*EXERCISE GOAL:* Using the records that follow, work out how many lines hold the string "fnOk" and provide that number only.

Start of MATERIAL TO PROCESS

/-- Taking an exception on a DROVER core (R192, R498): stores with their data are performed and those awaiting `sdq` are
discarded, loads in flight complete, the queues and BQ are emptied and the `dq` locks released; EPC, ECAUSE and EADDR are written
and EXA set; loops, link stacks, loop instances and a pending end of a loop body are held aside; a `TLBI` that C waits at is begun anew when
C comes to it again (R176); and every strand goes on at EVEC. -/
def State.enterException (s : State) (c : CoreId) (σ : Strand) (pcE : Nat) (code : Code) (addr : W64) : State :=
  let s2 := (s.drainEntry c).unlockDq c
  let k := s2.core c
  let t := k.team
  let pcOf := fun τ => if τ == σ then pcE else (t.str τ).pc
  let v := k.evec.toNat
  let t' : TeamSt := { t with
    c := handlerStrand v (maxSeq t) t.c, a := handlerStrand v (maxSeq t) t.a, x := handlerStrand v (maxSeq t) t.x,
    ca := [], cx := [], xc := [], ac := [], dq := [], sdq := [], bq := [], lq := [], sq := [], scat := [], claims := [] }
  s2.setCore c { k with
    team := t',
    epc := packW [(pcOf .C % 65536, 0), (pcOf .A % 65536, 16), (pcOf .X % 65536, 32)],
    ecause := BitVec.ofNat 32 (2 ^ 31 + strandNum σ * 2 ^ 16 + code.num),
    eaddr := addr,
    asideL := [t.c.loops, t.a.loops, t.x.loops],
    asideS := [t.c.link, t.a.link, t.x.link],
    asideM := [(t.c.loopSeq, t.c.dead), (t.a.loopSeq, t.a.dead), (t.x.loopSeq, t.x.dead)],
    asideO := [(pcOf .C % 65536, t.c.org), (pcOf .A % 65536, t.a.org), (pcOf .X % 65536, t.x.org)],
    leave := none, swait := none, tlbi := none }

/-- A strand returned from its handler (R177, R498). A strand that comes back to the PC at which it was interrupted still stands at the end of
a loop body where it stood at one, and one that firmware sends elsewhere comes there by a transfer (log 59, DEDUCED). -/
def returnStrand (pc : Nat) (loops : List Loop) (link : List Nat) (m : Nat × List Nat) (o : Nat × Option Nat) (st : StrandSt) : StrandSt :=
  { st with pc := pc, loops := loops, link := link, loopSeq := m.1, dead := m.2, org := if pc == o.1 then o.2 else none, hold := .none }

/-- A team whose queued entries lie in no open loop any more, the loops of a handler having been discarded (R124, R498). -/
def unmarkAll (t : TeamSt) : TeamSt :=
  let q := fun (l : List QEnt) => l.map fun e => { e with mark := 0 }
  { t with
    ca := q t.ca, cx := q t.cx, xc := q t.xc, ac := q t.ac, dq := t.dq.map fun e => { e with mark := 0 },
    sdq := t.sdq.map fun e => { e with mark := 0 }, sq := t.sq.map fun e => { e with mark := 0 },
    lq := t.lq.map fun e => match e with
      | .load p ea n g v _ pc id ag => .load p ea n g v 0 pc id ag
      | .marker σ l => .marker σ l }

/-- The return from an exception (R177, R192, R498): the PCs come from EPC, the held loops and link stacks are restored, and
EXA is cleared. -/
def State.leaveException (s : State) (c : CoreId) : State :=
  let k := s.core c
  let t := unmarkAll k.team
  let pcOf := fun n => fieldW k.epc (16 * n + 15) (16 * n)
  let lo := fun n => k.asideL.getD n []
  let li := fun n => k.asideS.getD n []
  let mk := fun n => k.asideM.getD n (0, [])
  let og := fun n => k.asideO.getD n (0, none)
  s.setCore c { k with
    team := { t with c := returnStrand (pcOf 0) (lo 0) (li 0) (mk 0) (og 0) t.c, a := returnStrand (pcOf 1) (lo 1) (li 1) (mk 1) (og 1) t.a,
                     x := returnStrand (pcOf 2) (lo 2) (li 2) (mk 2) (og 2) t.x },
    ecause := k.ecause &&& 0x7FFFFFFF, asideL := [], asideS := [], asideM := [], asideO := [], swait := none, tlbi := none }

End of MATERIAL TO PROCESS
Start of MATERIAL TO PROCESS

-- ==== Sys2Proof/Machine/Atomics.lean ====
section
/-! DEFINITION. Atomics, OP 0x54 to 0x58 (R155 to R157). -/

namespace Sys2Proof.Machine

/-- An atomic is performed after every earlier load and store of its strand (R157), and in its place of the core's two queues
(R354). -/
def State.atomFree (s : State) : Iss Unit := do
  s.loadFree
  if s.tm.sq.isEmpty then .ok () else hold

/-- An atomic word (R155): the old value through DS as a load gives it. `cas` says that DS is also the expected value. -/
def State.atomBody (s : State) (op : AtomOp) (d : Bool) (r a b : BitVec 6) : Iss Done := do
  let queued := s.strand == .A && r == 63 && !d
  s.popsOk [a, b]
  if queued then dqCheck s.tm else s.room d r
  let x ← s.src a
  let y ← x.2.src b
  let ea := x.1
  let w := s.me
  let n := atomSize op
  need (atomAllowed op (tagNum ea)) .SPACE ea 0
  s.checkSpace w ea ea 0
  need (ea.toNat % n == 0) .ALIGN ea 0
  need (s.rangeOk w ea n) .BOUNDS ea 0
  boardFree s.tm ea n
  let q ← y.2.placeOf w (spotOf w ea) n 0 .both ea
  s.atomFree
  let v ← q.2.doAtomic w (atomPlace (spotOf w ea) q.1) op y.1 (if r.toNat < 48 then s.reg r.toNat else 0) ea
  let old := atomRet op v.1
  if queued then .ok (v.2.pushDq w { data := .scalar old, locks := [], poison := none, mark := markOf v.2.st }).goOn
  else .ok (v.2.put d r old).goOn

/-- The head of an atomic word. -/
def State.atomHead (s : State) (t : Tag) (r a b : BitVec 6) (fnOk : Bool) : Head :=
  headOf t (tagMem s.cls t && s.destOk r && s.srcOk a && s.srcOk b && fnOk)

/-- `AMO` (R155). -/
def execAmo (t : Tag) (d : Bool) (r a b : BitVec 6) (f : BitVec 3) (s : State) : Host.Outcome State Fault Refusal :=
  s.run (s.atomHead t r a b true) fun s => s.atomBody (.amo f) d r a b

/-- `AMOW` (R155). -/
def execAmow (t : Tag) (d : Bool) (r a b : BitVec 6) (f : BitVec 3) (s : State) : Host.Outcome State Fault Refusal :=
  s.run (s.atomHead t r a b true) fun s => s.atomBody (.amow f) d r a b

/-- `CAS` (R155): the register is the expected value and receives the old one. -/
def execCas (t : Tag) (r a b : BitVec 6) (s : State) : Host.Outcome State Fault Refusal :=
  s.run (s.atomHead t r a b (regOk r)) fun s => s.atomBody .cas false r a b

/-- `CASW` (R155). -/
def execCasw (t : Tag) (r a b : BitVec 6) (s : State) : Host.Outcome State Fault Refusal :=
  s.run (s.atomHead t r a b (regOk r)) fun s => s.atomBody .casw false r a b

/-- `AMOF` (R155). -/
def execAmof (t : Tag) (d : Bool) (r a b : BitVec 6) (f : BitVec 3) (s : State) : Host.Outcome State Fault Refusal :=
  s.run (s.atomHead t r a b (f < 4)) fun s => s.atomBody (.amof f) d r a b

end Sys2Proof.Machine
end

End of MATERIAL TO PROCESS
Start of MATERIAL TO PROCESS

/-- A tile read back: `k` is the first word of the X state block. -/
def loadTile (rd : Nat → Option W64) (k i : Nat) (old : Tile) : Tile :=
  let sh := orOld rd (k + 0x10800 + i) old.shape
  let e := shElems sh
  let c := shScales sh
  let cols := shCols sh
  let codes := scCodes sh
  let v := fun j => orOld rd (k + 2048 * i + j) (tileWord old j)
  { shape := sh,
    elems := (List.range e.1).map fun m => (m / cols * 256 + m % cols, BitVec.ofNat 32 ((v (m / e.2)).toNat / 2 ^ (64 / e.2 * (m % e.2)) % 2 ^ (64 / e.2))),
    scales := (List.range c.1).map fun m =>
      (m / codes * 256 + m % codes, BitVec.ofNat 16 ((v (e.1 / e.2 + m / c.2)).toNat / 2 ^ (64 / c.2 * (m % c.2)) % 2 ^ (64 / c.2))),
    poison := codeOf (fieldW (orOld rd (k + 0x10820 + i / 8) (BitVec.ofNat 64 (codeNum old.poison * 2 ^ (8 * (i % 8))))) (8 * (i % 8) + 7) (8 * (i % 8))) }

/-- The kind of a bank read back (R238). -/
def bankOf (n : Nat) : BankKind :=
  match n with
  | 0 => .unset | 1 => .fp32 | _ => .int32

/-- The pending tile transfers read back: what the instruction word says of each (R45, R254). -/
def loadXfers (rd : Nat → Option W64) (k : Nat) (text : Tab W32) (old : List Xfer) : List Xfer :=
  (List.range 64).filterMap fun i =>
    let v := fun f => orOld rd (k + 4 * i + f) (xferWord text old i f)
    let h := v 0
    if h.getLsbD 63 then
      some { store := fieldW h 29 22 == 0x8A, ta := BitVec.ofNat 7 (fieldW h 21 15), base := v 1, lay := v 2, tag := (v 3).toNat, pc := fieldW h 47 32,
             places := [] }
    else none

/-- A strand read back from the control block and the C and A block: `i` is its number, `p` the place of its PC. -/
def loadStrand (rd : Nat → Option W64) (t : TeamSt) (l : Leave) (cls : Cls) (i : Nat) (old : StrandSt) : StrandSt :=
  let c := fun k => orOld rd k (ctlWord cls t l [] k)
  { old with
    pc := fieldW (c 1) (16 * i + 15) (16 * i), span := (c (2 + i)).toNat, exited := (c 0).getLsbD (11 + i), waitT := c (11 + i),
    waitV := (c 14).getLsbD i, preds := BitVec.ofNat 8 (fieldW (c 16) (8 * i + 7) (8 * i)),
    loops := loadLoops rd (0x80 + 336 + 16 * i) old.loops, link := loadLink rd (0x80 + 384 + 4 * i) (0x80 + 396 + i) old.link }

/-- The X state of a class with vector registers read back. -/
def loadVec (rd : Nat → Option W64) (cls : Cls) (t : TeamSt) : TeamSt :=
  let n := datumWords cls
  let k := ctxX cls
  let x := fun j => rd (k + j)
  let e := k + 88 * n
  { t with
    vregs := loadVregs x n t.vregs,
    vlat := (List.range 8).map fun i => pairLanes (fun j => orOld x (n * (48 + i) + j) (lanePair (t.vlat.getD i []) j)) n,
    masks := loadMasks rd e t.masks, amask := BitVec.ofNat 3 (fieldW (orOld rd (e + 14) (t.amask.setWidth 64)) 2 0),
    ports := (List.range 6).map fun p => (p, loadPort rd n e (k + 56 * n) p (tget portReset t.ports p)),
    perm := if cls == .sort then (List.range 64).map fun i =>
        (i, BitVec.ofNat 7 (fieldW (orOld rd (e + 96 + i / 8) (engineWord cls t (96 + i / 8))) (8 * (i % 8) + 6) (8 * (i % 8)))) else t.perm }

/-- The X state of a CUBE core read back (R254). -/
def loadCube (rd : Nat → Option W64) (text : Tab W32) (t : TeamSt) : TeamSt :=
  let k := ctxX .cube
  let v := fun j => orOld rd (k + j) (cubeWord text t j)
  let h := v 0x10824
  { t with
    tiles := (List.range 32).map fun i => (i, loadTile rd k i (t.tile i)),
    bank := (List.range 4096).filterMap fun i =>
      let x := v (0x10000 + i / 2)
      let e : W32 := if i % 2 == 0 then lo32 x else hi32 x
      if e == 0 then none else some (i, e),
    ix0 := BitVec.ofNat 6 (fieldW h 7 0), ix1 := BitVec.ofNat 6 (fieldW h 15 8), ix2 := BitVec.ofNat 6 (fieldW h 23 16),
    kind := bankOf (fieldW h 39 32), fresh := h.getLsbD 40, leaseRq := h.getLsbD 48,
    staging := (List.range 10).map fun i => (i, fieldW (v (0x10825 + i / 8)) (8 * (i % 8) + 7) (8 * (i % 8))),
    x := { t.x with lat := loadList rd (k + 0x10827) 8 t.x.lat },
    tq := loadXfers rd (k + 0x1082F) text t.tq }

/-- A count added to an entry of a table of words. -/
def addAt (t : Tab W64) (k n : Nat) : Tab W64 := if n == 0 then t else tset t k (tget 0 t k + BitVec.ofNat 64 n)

End of MATERIAL TO PROCESS

*SOLUTION FOR THIS PROBLEM:* 2